Quelle sera la répartition énergétique mondiale en 2050 ?
La société norvégienne DNV a réalisé des prévisions réalistes, indiquant un passage d’une répartition actuelle de 80 % de fossiles et 20 % de renouvelables à une parité de 50/50 d’ici 2050. Bien que cela représente une diminution substantielle des combustibles fossiles, il est encore loin d’un monde totalement décarboné. Atteindre même une répartition de 40/60 exigera des politiques audacieuses et un engagement soutenu.
Face à ces défis, les gens se demandent si nous ne dévions pas de la bonne direction ?
Oui, en effet. Depuis le protocole de Kyoto en 1997, l'utilisation des combustibles fossiles a augmenté de 55 %. Aujourd'hui, les énergies renouvelables, bien que croissantes, ne représentent encore que 12 % de notre électricité mondiale. Le chemin à parcourir est encore long, et les nouveaux soutiens comme l’hydrogène vert n’ont pas encore prouvé leur efficacité à grande échelle.
Quelles solutions pourraient réalistement soutenir la décarbonation de nos sociétés ?
Smil avertit que le chemin vers le "zéro émission de carbone" d'ici 2050 semble se moquer de la complexité réelle du sujet. Ses solutions réalistes nécessitent une activation de l'économie mondiale à un niveau jamais atteint, mais l’histoire a montré que les transitions énergétiques prennent du temps. Par exemple, le passage du charbon au pétrole a nécessité un siècle.

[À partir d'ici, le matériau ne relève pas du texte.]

/-- Every row asks for all four bits of `OP`. -/
theorem opField_of_selects {w : Word} {r : Row} (hr : opField r.mask = 0xF#4)
    (h : selects w r = true) : opField w = opField r.pattern := by
  have hop := ((selects_iff w r).1 h).1
  rwa [hr, nibble_and_ones] at hop

/-- Settles O4: the rows ask for different opcodes. -/
theorem opcodeRowsDisjoint : Obligations.OpcodeRowsDisjoint := by
  have hmask : ∀ r ∈ opcodeRows, opField r.mask = 0xF#4 := by decide
  have hdiff : opcodeRows.Pairwise fun r r' => opField r.pattern ≠ opField r'.pattern := by decide
  refine hdiff.imp_of_mem fun hr hr' hne w ⟨h, h'⟩ => hne ?_
  rw [← opField_of_selects (hmask _ hr) h, ← opField_of_selects (hmask _ hr') h']

/-- Settles O5: the decoder is run on each word. -/
theorem exampleWordsDecode : Obligations.ExampleWordsDecode := by
  unfold Obligations.ExampleWordsDecode
  decide

end Sys2Proof

/-! ## What one step can do to the block (`10_state.md`, `70_reset_and_hazards.md`)

The block left to itself, the requests without exchanges, reset, the requester's reads and offers,
and the proofs of O6 to O14, O57 and O58. -/

namespace Sys2Proof.Machine

open Sys2Proof.Claims

/-! ### The block left to itself -/

/-- The block left to itself stays as it is, or in BUSY goes on with the latched request from where
it waits. -/
theorem proceed_cases (s : State) :
    s.proceed = s ∨ ∃ l p, s.seq = .busy ∧ s.latched = some l ∧
      requestPlan s.params l.cfg l.request = some p ∧
      s.proceed = advance (p.after l.answers) s := by
  cases hseq : s.seq with
  | idle => exact .inl (by simp [State.proceed, hseq])
  | busy =>
    cases hl : s.latched with
    | none => exact .inl (by simp [State.proceed, State.resume, hseq, hl])
    | some l =>
      cases hp : requestPlan s.params l.cfg l.request with
      | none => exact .inl (by simp [State.proceed, State.resume, hseq, hl, hp])
      | some p =>
        exact .inr ⟨l, p, rfl, rfl, hp, by simp [State.proceed, State.resume, hseq, hl, hp]⟩

/-- How the block goes on does not depend on the requester's moves. -/
theorem proceed_with_moves (s : State) (ms : List Move) :
    ({ s with moves := ms } : State).proceed = { s.proceed with moves := ms } := by
  unfold State.proceed State.resume
  dsimp only
  split
  · rfl
  · split
    · rfl
    · split
      · rfl
      · exact advance_moves _ s ms

/-- The block left to itself leaves the parameters, `CFG` and `UNITS` alone. -/
theorem proceed_frame (s : State) :
    s.proceed.params = s.params ∧ s.proceed.cfg = s.cfg ∧ s.proceed.units = s.units := by
  obtain h | ⟨l, p, -, -, -, h⟩ := proceed_cases s
  · rw [h]; exact ⟨rfl, rfl, rfl⟩
  · obtain ⟨hparams, hcfg, hunits, -⟩ := advance_frame (p.after l.answers) s
    rw [h]; exact ⟨hparams, hcfg, hunits⟩

/-! ### Requests -/

/-- A rule with exchanges begins with one. -/
theorem requestPlan_exchange {p : Params} {c : Cfg} {i : Instr} {plan : Plan}
    (h : requestPlan p c i = some plan) : ∃ tx rest, plan = .exchange tx rest := by
  cases i <;> cases h <;> exact ⟨_, _, rfl⟩

/-- A request with exchanges is accepted, and the block goes on with it. -/
theorem exec_eq_proceed {i : Instr} {s : State} {p : Plan} (hidle : s.seq = .idle)
    (hplan : requestPlan s.params s.cfg i = some p) :
    exec i s = .next (s.accept i).proceed := by
  obtain ⟨tx, rest, rfl⟩ := requestPlan_exchange hplan
  simp [exec_plan hidle hplan, State.proceed, State.resume, hplan, Plan.after]

/-- A request without exchanges responds at once, with success or with ILLEGAL and no value,
whatever the response registers held; CFG_WRITE writes `CFG` and `UNITS` before it responds. -/
theorem exec_of_no_plan {i : Instr} {s : State} (hidle : s.seq = .idle)
    (hplan : requestPlan s.params s.cfg i = none) :
    (∃ st val, (st = statusOk ∨ st = illegal ∧ val = none) ∧
        ∀ r, exec i { s with resp := r } = .next (s.responded [] st val [])) ∨
      ∃ c, i = .cfgWrite c ∧
        ∀ r, exec i { s with resp := r } = .next ((s.setCfg c).responded [] statusOk none []) := by
  have hidle' (r : Resp) : ({ s with resp := r } : State).seq = .idle := hidle
  cases i <;> simp only [requestPlan, reduceCtorEq] at hplan <;>
    simp only [exec, execCrc8, execXor8, execCfgWrite, execCfgRead, execGeomRead,
      serve_idle (hidle' _), accept_params, accept_units]
  case crc8 =>
    split
    · exact .inl ⟨_, _, .inr ⟨rfl, rfl⟩, fun r => congrArg _ (accept_respond ..)⟩
    · exact .inl ⟨_, _, .inl rfl, fun r => congrArg _ (accept_respond ..)⟩
  case xor8 =>
    split
    · exact .inl ⟨_, _, .inr ⟨rfl, rfl⟩, fun r => congrArg _ (accept_respond ..)⟩
    · exact .inl ⟨_, _, .inl rfl, fun r => congrArg _ (accept_respond ..)⟩
  case cfgWrite => exact .inr ⟨_, rfl, fun r => congrArg _ (respond_eq_responded_nil ..)⟩
  case cfgRead => exact .inl ⟨_, _, .inl rfl, fun r => congrArg _ (accept_respond ..)⟩
  case geomRead => exact .inl ⟨_, _, .inl rfl, fun r => congrArg _ (accept_respond ..)⟩

/-- Everything `exec` can do: a busy block ignores the request; a request with exchanges is accepted
and run; any other responds at once. -/
theorem exec_cases {i : Instr} {s t : State} (h : exec i s = .next t) :
    s.seq = .busy ∧ t = s ∨
    s.seq = .idle ∧ (∃ p, requestPlan s.params s.cfg i = some p) ∧ t = (s.accept i).proceed ∨
    s.seq = .idle ∧ (∃ st val, (st = statusOk ∨ st = illegal ∧ val = none) ∧
      t = s.responded [] st val []) ∨
    s.seq = .idle ∧ ∃ c, i = .cfgWrite c ∧ t = (s.setCfg c).responded [] statusOk none [] := by
  cases hseq : s.seq with
  | busy =>
    rw [exec_busy i hseq, Host.Outcome.next.injEq] at h
    exact .inl ⟨rfl, h.symm⟩
  | idle =>
    cases hplan : requestPlan s.params s.cfg i with
    | some p =>
      rw [exec_eq_proceed hseq hplan, Host.Outcome.next.injEq] at h
      exact .inr (.inl ⟨rfl, ⟨p, rfl⟩, h.symm⟩)
    | none =>
      obtain ⟨st, val, hst, hexec⟩ | ⟨c, hc, hexec⟩ := exec_of_no_plan hseq hplan
      · have ht := Host.Outcome.next.inj (h.symm.trans (hexec s.resp))
        exact .inr (.inr (.inl ⟨rfl, st, val, hst, ht⟩))
      · have ht := Host.Outcome.next.inj (h.symm.trans (hexec s.resp))
        exact .inr (.inr (.inr ⟨rfl, c, hc, ht⟩))

/-- No request faults or is refused a meaning, R134. -/
theorem exec_total (i : Instr) (s : State) : ∃ t, exec i s = .next t := by
  cases i <;> exact ⟨_, rfl⟩

theorem exec_faults {i : Instr} {s t : State} (h : exec i s = .next t) : t.faults = s.faults := by
  obtain ⟨-, rfl⟩ | ⟨-, -, rfl⟩ | ⟨-, _, _, -, rfl⟩ | ⟨-, _, -, rfl⟩ := exec_cases h <;> simp

/-! ### Offers -/

theorem takeMove_eq {s : State} {m : Move} {ms : List Move} (h : s.moves = m :: ms) :
    s.takeMove = { s with moves := ms } := by simp [State.takeMove, h]

/-- Settles O6: the offer is decoded, and `exec` runs on the state with the move taken. -/
theorem stepRunsDecodedRequest : Obligations.StepRunsDecodedRequest := by
  intro s w d ms i hidle hmoves hdec
  simp [step, hmoves, hidle, hdec, takeMove_eq hmoves]

/-- Settles O7: a refusal is a response without an exchange. -/
theorem refusedRequestOnlyResponds : Obligations.RefusedRequestOnlyResponds := by
  intro s w d ms e hidle hlatched hmoves hdec
  refine ⟨Config.undefinedValue s.draws, ?_⟩
  simp [step, hmoves, hidle, hdec, takeMove_eq hmoves, State.respond, Resp.of, illegal, hlatched]

/-- Settles O8: how the block goes on does not depend on the moves, and leaves them alone. -/
theorem busyBlockLeavesOfferWaiting : Obligations.BusyBlockLeavesOfferWaiting := by
  refine ⟨fun s w d ms hbusy hmoves => ⟨s.proceed, ?_, ?_, proceed_moves s⟩,
    fun s ms hmoves => ⟨s.takeMove.proceed, ?_, ?_, ?_⟩⟩
  · simp [step, proceed_with_moves]
  · simp [step, hmoves, hbusy]
  · simp [step, proceed_with_moves, State.takeMove]
  · simp [step, hmoves]
  · simp [hmoves]

/-- Settles O9: with no move the block is left to itself, which in IDLE does nothing. -/
theorem idleBlockWaits : Obligations.IdleBlockWaits := by
  intro s hidle hmoves
  simp [step, hmoves, State.proceed, hidle]

/-! ### Reset -/

/-- `UNITS` is wide enough for `ceil(CONV_BYTES / 2)`, R23, R87. -/
theorem convUnits_toNat (c : Cfg) : (convUnits c).toNat = (convLength c + 1) / 2 := by
  obtain ⟨-, hmax⟩ := convLength_range c
  rw [convUnits, convBytes_eq_convLength, BitVec.toNat_ofNat]
  exact Nat.mod_eq_of_lt (by omega)

/-- Settles O10: a reset keeps every field it does not name. -/
theorem resetStepTakesResetValues : Obligations.ResetStepTakesResetValues := by
  intro s ms hmoves
  refine ⟨s.takeMove.resetBlock, by simp [step, hmoves], rfl, convUnits_toNat _, ?_⟩
  simp [hmoves, Resp.cleared]

/-- Settles O11: `State.reset` by its fields, with the width of `UNITS`. -/
theorem resetStateHoldsStatedValues : Obligations.ResetStateHoldsStatedValues :=
  ⟨rfl, convUnits_toNat _, rfl, rfl, rfl, rfl, rfl, rfl, rfl⟩

/-! ### Reads -/

theorem step_read {s : State} {o : Output} {ms : List Move} (h : s.moves = .read o :: ms) :
    step s = .next { s with moves := ms, faults := s.faults ++ (s.readFault o).toList } := by
  simp [step, h, takeMove_eq h, State.readMove, State.readFault]

/-- Settles O12: the fault each of the three reads records. -/
theorem readsOfUnsetResponseRecordFault : Obligations.ReadsOfUnsetResponseRecordFault := by
  refine fun s ms => ⟨fun hmoves h => ?_, fun hmoves h => ?_, fun hmoves h => ?_⟩ <;>
    simp [step_read hmoves, State.readFault, h]

/-- Settles O13: a read that holds a value has no fault to record. -/
theorem outputsReadTheState : Obligations.OutputsReadTheState := by
  refine fun s => ⟨rfl, rfl, rfl, rfl, rfl, ?_, rfl, fun o ms hmoves hwritten hvalid => ?_⟩
  · rw [State.readOutput, convBytes_eq_convLength]
  · have hnone : s.readFault o = none := by cases o <;> simp_all [State.readFault]
    simp [step_read hmoves, hnone]

/-- Only a read of `RESP.status`, `RESP.value` or `RESP.rx` has a fault. -/
theorem output_of_readFault {s : State} {o : Output} (h : s.readFault o ≠ none) :
    o = .respStatus ∨ o = .respValue ∨ o = .respRx := by
  cases o <;> simp_all [State.readFault]

/-! ### Every step -/

theorem step_total (s : State) : ∃ t, step s = .next t := by
  unfold step
  split
  case h_5 =>
    split
    · exact ⟨_, rfl⟩
    · split
      · exact exec_total _ _
      · exact ⟨_, rfl⟩
  all_goals exact ⟨_, rfl⟩

/-- A step records the fault of the read it takes, and no other fault. -/
theorem step_faults {s t : State} (h : step s = .next t) :
    t.faults = s.faults ∨
      ∃ o ms, s.moves = .read o :: ms ∧ t.faults = s.faults ++ (s.readFault o).toList := by
  obtain ⟨rfl, -⟩ | ⟨rfl, -⟩ | ⟨rfl, -⟩ | ⟨o, ms, hmoves, rfl⟩ |
    ⟨w, d, ms, -, -, ⟨i, -, hexec⟩ | ⟨e, -, rfl⟩⟩ := step_cases h
  · exact .inl (proceed_faults s)
  · exact .inl (proceed_faults s)
  · exact .inl rfl
  · exact .inr ⟨o, ms, hmoves, by simp⟩
  · exact .inl ((exec_faults hexec).trans (takeMove_faults s))
  · exact .inl rfl

/-- Settles O14: only a read adds to the recorded faults, and none is taken away. -/
theorem noStepStops : Obligations.NoStepStops := by
  intro s
  obtain ⟨t, ht⟩ := step_total s
  obtain hsame | ⟨o, ms, hmoves, hread⟩ := step_faults ht
  · refine ⟨t, [], ht, by simp [hsame], by simp, ?_, fun h => absurd rfl h⟩
    rintro hne ⟨-, -, hnone⟩
    exact hne (hsame ▸ hnone)
  · refine ⟨t, (s.readFault o).toList, ht, hread, Option.length_toList_le, ?_, fun hne => ?_⟩
    · rintro hne ⟨-, -, hnone⟩
      simp [hread, hne] at hnone
    · exact ⟨o, ms, hmoves, output_of_readFault (by simpa using hne)⟩

/-- A request changes `CFG` and `UNITS` only when it is a CFG_WRITE. -/
theorem exec_cfg {i : Instr} {s t : State} (h : exec i s = .next t) :
    t.cfg = s.cfg ∧ t.units = s.units ∨ ∃ c, i = .cfgWrite c ∧ t.cfg = c := by
  obtain ⟨-, rfl⟩ | ⟨-, -, rfl⟩ | ⟨-, _, _, -, rfl⟩ | ⟨-, c, rfl, rfl⟩ := exec_cases h
  · exact .inl ⟨rfl, rfl⟩
  · obtain ⟨-, hcfg, hunits⟩ := proceed_frame (s.accept i)
    exact .inl ⟨hcfg, hunits⟩
  · exact .inl ⟨rfl, rfl⟩
  · exact .inr ⟨c, rfl, rfl⟩

/-- Settles O57: of the cases of a step only a reset and an accepted CFG_WRITE write the two
registers. -/
theorem configurationChangesOnlyByCfgWriteOrReset :
    Obligations.ConfigurationChangesOnlyByCfgWriteOrReset := by
  intro s t ht hchange
  have hsame (h : t.cfg = s.cfg ∧ t.units = s.units) : False :=
    hchange.elim (· h.1) (· h.2)
  obtain ⟨-, hcfg, hunits⟩ := proceed_frame s
  obtain ⟨rfl, -⟩ | ⟨rfl, -⟩ | ⟨-, hreset⟩ | ⟨o, ms, -, rfl⟩ |
    ⟨w, d, ms, hidle, hmoves, ⟨i, hdec, hexec⟩ | ⟨e, -, rfl⟩⟩ := step_cases ht
  · exact (hsame ⟨hcfg, hunits⟩).elim
  · exact (hsame ⟨hcfg, hunits⟩).elim
  · exact .inl hreset
  · exact (hsame ⟨rfl, rfl⟩).elim
  · obtain h | ⟨c, rfl, hc⟩ := exec_cfg hexec
    · exact (hsame h).elim
    · exact .inr ⟨w, d, ms, c, hidle, hmoves, hdec, hc⟩
  · exact (hsame ⟨rfl, rfl⟩).elim

/-! ### How many exchanges a step adds -/

/-- Whatever comes back, the plan performs at most `n` exchanges. -/
def Plan.AtMost : Plan → Nat → Prop
  | .done _ _ _, _ => True
  | .exchange _ _, 0 => False
  | .exchange _ rest, n + 1 => ∀ a, (rest a).AtMost n

theorem Plan.AtMost.succ {p : Plan} {n : Nat} (h : p.AtMost n) : p.AtMost (n + 1) := by
  induction p generalizing n with
  | done => trivial
  | exchange tx rest ih =>
    cases n with
    | zero => exact h.elim
    | succ n => exact fun a => ih a (h a)

theorem Plan.AtMost.after {p : Plan} {n : Nat} (h : p.AtMost n) (as : List (Option Frame)) :
    (p.after as).AtMost n := by
  induction p generalizing n as with
  | done => trivial
  | exchange tx rest ih =>
    cases as with
    | nil => exact h
    | cons a as =>
      cases n with
      | zero => exact h.elim
      | succ n => exact (ih a (h a) as).succ

theorem Plan.AtMost.performed {p : Plan} {n : Nat} (h : p.AtMost n) (as : List (Option Frame)) :
    (p.performed as).length ≤ n := by
  induction p generalizing n as with
  | done => exact Nat.zero_le n
  | exchange tx rest ih =>
    cases as with
    | nil => exact Nat.zero_le n
    | cons a as =>
      cases n with
      | zero => exact h.elim
      | succ n => exact Nat.succ_le_succ (ih a (h a) as)

theorem requestPlan_atMost_two {p : Params} {c : Cfg} {i : Instr} {plan : Plan}
    (h : requestPlan p c i = some plan) : plan.AtMost 2 := by
  cases i <;> cases h
  case writeMasked =>
    rintro (_ | rx)
    · trivial
    · rintro (_ | _) <;> trivial
  all_goals rintro (_ | _) <;> trivial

Parlons de l’avenir de l’énergie : le nucléaire peut-il être la réponse ?
Le nucléaire connaît un regain d’intérêt, en raison de son faible niveau d’émissions de CO2. Cependant, Smil souligne que les nouveaux réacteurs impliquent des investissements colossaux et des retards fréquents. La voie vers une énergie nucléaire généralisée est parsemée d’embûches, et le secteur manque de la créativité nécessaire pour répondre rapidement aux besoins croissants.
En conclusion, sommes-nous trop optimistes face à la technologie ?
Oui, nous fantasmons sur des solutions technologiques sans réaliser l'inertie des systèmes en place. Les transitions se font lentement, et souvent les données historiques sont ignorées. Peut-être devrions-nous redoubler d’efforts en matière de recherche et de développement, tout en gardant un regard critique sur les promesses technologiques. Malgré tout, les défis à surmonter demeurent complexes et le chemin vers une transition énergétique efficace reste semé d’embûches.